### TASK
Identify every line in the records below that contains the word "rootValue", and copy each of those lines.

### RECORDS SHOWN
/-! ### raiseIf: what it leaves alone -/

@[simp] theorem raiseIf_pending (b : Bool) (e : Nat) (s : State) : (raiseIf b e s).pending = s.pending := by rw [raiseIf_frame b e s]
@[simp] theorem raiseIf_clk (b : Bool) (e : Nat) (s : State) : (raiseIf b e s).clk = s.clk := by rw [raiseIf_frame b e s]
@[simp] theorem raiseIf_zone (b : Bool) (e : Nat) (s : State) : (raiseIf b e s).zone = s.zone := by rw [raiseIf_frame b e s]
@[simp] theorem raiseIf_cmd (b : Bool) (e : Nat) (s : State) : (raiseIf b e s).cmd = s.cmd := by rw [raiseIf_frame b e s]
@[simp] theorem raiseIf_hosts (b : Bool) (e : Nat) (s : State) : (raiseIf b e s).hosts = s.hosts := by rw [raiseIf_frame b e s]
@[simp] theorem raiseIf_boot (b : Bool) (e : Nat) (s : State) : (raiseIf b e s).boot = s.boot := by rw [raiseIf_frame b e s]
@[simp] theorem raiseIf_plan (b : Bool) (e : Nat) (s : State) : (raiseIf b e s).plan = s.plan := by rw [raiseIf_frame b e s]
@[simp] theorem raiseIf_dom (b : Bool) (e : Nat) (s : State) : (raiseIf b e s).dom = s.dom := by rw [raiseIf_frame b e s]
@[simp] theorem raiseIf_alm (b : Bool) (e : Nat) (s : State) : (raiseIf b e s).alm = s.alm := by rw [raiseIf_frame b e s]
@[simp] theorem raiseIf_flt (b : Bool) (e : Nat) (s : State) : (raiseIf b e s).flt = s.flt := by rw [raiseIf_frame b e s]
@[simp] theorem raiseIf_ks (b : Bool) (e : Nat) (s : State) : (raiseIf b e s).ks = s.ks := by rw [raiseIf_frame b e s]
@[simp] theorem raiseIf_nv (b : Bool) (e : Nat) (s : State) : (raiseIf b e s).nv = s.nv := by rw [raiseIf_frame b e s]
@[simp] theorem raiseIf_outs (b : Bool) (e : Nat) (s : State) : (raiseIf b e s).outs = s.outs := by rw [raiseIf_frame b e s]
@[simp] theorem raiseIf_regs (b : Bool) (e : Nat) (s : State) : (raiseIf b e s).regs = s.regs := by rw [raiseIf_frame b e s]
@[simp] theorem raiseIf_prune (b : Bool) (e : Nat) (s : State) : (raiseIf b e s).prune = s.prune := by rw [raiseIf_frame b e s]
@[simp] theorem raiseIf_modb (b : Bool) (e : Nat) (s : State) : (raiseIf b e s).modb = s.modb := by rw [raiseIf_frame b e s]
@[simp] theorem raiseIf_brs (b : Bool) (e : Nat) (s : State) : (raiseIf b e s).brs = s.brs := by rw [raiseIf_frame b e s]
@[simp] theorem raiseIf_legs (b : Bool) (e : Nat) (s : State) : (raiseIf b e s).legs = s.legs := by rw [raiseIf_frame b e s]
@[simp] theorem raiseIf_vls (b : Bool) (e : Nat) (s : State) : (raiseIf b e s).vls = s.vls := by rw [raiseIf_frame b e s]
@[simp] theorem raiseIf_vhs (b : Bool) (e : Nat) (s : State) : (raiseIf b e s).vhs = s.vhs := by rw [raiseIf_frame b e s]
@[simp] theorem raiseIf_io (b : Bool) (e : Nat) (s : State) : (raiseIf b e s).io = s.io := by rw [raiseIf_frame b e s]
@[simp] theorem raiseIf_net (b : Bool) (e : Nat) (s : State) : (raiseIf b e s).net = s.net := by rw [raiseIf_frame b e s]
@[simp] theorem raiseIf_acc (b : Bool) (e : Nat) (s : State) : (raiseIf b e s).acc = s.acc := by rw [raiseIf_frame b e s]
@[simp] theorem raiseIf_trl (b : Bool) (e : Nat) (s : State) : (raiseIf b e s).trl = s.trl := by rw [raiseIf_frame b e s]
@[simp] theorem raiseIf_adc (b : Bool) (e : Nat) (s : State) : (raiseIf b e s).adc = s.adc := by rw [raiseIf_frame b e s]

==

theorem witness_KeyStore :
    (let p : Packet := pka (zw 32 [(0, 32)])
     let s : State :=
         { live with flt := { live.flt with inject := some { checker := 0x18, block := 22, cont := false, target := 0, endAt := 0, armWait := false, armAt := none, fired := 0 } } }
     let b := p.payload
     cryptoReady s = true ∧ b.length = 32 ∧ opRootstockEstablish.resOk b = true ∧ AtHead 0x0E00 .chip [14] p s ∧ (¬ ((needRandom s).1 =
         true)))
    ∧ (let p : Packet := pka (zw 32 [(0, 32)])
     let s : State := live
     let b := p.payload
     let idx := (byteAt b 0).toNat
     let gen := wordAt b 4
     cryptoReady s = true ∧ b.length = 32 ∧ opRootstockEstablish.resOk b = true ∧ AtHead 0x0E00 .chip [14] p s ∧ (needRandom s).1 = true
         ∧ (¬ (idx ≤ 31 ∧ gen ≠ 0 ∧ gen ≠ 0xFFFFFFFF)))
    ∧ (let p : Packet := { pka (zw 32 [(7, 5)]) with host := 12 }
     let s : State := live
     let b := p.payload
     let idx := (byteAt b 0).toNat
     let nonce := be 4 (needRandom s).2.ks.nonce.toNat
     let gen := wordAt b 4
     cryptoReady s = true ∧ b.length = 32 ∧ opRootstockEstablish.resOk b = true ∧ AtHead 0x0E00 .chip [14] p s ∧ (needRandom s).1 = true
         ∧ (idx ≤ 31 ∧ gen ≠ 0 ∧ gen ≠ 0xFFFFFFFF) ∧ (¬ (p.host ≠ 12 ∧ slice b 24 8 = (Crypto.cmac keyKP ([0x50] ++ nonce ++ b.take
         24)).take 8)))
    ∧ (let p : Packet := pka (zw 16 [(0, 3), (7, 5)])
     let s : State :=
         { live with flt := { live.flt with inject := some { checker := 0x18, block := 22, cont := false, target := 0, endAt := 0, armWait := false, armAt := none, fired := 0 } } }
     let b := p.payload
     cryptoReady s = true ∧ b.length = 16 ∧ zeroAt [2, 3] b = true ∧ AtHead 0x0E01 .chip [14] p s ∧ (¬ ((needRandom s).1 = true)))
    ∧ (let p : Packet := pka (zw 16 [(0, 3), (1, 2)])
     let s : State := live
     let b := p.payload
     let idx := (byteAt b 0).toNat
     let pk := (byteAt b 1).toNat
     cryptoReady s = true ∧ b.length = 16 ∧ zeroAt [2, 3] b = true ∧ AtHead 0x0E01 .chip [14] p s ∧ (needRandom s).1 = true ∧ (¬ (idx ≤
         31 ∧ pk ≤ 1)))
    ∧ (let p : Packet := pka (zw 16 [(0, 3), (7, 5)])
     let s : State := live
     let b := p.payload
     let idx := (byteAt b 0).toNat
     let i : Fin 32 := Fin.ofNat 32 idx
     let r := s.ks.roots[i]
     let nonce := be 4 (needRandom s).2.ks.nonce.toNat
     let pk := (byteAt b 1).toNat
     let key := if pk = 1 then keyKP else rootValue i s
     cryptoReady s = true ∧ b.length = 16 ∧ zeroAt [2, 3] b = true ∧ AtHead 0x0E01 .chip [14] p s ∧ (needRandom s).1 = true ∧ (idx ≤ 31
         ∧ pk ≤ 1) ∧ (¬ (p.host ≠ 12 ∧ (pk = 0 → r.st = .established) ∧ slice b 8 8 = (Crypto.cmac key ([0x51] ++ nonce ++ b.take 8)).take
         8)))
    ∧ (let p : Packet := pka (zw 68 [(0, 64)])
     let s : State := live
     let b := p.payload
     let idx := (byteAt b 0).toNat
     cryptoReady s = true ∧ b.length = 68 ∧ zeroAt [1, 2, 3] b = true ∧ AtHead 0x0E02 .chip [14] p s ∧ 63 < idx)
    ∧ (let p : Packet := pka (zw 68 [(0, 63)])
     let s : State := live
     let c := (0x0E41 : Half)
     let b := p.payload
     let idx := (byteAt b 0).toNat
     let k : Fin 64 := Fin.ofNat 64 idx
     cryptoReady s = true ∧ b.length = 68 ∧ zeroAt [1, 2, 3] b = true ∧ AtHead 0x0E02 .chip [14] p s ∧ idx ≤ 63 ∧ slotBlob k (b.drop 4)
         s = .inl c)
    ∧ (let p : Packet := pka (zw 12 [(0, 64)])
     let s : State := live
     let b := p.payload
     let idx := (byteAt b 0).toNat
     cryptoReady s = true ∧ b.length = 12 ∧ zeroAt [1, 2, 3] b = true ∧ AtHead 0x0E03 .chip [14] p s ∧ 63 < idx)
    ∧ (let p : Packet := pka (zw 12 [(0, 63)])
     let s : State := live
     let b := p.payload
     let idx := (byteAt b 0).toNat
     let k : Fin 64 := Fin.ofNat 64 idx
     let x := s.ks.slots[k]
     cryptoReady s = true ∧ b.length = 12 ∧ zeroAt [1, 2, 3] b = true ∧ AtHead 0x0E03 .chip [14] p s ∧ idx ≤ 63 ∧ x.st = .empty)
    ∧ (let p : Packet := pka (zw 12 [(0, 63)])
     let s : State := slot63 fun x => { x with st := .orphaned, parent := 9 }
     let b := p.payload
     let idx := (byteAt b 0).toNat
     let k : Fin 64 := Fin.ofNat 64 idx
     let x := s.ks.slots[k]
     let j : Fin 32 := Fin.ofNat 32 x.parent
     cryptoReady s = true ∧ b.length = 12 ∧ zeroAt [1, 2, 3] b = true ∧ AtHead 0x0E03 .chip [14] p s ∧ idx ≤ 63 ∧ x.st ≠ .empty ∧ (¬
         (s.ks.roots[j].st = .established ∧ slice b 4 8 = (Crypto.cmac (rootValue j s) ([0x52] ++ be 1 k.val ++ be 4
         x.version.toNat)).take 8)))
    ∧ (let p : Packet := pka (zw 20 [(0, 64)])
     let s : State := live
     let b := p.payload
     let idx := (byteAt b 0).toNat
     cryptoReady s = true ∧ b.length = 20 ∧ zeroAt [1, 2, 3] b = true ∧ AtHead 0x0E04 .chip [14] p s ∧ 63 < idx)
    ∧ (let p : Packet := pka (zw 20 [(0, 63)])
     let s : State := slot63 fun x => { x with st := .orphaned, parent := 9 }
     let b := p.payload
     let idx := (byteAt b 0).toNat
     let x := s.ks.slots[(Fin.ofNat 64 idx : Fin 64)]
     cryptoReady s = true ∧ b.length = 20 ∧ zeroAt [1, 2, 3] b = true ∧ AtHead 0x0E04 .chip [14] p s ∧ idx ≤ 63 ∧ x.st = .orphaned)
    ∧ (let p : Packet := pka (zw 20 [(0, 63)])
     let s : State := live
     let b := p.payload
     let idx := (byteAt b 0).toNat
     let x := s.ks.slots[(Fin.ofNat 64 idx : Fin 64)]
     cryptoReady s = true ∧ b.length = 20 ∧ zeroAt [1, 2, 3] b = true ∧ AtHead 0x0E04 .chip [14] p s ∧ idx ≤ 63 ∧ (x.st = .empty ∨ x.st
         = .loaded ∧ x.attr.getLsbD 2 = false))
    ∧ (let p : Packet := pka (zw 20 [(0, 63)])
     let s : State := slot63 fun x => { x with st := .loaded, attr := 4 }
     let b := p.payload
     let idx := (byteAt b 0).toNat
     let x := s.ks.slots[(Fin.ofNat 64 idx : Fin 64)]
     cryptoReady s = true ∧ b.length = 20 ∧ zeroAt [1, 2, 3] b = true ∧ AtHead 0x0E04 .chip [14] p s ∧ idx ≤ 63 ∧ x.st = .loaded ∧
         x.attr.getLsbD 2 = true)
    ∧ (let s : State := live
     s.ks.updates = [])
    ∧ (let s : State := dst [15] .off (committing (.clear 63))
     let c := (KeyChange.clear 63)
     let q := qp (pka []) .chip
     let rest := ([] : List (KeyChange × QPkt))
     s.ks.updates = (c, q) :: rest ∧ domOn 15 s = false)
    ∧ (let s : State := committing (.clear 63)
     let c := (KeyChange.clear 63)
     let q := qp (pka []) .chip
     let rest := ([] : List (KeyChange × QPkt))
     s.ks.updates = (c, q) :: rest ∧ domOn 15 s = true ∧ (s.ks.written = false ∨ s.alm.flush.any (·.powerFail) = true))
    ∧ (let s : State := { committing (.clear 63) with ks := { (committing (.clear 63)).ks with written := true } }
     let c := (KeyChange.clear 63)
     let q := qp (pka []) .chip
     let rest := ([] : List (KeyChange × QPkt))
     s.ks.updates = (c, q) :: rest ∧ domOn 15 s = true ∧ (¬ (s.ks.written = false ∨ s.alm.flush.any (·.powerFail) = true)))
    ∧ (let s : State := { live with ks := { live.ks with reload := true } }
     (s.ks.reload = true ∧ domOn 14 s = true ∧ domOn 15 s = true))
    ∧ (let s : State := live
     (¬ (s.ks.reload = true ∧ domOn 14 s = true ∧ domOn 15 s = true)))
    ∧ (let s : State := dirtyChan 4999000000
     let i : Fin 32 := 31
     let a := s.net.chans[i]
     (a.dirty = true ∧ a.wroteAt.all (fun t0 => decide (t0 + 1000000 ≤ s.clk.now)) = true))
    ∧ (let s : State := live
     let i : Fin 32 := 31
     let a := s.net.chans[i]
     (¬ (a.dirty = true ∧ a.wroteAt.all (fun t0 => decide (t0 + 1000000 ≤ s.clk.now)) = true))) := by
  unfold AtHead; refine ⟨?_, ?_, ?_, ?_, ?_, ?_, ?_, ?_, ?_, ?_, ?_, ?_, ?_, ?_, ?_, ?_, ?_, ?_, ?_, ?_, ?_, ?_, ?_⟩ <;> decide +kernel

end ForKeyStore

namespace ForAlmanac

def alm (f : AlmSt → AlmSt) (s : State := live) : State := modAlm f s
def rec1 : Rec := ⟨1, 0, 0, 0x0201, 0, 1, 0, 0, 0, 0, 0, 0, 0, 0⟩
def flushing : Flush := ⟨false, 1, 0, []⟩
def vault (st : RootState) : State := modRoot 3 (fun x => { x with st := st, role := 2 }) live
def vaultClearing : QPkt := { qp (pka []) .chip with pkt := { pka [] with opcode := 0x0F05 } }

### REPLY
     let key := if pk = 1 then keyKP else rootValue i s
         (s.ks.roots[j].st = .established ∧ slice b 4 8 = (Crypto.cmac (rootValue j s) ([0x52] ++ be 1 k.val ++ be 4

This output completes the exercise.